# What the task asks:
Every line of the entries with the word "BitVec" in it should be shown.

(Saved entries)
Start of Block
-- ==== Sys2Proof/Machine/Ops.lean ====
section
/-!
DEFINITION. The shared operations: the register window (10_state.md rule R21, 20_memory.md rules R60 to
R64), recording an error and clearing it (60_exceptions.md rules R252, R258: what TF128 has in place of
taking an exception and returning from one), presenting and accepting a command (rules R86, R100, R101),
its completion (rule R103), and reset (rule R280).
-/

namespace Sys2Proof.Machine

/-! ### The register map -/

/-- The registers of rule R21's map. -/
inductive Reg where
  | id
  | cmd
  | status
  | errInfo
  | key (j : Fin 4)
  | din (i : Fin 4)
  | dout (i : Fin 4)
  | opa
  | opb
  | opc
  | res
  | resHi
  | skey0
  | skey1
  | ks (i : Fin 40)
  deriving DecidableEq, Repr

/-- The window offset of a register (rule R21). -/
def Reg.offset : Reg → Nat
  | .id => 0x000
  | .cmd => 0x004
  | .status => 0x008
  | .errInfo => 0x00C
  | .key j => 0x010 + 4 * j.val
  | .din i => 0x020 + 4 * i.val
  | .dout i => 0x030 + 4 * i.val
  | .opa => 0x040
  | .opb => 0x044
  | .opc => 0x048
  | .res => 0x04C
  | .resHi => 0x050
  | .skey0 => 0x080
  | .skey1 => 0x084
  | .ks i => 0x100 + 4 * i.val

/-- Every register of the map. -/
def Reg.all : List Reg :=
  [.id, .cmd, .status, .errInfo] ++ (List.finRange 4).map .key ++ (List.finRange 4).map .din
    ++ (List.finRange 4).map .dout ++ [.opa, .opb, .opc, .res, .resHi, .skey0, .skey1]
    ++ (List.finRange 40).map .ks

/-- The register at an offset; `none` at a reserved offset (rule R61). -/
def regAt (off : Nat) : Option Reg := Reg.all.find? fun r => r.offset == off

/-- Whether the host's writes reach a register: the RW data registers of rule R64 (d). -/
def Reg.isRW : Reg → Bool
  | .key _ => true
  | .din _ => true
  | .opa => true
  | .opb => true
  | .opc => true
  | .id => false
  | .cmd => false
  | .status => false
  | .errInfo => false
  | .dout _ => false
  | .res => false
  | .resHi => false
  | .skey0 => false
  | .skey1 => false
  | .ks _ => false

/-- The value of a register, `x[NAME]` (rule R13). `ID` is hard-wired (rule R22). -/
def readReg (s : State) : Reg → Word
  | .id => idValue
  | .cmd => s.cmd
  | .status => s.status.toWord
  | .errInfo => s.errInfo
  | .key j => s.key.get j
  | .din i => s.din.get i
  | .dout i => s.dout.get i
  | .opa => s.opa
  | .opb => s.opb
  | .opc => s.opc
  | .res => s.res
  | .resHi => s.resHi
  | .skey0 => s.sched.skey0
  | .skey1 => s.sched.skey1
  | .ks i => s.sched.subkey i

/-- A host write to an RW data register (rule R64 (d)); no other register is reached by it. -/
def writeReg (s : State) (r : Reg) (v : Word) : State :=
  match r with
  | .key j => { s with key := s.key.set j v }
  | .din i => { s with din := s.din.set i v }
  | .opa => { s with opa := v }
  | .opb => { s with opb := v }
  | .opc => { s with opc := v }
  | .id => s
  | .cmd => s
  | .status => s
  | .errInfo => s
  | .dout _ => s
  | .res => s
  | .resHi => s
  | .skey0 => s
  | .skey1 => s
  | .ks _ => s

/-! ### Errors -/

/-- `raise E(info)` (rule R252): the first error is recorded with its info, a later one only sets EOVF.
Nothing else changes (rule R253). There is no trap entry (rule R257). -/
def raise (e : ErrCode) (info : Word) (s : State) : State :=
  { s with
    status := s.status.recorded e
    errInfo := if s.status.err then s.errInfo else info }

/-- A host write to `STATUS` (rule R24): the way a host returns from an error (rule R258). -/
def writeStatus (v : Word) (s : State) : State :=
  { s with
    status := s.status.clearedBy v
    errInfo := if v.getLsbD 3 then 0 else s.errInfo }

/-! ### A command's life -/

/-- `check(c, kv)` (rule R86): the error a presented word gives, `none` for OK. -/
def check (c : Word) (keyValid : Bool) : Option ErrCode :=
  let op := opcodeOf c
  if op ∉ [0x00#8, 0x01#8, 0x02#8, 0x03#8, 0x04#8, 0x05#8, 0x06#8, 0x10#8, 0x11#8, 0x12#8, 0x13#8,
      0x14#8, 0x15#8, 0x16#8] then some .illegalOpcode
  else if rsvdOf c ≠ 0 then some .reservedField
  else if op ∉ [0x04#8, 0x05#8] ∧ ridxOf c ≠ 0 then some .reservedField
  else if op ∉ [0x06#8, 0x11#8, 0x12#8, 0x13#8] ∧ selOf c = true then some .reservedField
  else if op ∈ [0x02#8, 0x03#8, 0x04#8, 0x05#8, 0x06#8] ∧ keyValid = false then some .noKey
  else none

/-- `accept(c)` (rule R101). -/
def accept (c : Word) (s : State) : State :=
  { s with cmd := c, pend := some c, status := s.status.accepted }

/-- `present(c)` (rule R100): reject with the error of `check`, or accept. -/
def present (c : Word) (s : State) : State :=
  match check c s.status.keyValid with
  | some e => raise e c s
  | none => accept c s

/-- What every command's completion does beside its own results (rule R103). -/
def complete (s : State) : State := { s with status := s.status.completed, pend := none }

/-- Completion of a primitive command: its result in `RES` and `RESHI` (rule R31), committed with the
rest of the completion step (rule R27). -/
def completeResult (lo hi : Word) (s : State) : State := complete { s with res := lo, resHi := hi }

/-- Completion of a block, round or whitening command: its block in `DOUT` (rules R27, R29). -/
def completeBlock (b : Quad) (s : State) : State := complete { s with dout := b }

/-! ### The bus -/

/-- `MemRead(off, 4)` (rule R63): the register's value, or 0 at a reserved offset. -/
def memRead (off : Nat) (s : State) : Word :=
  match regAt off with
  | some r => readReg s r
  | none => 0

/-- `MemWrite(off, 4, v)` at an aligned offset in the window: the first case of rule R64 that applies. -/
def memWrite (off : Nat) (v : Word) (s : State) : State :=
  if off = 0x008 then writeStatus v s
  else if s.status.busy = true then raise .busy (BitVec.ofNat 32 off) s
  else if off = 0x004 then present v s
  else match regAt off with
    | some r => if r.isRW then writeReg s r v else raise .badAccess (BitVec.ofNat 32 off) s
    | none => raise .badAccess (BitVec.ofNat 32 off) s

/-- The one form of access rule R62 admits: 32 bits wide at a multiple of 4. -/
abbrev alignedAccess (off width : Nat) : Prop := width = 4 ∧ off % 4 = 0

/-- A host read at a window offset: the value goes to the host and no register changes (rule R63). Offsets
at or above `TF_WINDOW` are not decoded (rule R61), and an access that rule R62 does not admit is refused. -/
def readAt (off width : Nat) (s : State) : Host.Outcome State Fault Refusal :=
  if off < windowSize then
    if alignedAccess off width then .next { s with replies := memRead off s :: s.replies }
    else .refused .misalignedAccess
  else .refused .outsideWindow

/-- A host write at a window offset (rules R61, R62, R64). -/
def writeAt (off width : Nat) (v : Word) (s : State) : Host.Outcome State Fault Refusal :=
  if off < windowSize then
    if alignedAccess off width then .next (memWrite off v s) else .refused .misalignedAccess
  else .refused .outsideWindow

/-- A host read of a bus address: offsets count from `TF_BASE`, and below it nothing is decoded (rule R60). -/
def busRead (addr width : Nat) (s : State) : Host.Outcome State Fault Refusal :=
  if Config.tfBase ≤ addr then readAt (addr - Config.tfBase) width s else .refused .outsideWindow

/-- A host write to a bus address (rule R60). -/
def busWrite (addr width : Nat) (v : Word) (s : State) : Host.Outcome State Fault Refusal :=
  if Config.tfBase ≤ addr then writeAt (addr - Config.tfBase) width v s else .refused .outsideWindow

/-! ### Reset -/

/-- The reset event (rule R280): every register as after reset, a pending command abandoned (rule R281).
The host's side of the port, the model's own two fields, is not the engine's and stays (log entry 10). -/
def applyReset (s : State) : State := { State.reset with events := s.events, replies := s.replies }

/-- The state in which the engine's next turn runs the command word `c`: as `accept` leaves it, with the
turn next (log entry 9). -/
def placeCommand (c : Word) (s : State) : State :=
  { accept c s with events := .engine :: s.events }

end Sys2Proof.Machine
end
End of Block
# Solution for this exercise:
  else if s.status.busy = true then raise .busy (BitVec.ofNat 32 off) s
    | some r => if r.isRW then writeReg s r v else raise .badAccess (BitVec.ofNat 32 off) s
    | none => raise .badAccess (BitVec.ofNat 32 off) s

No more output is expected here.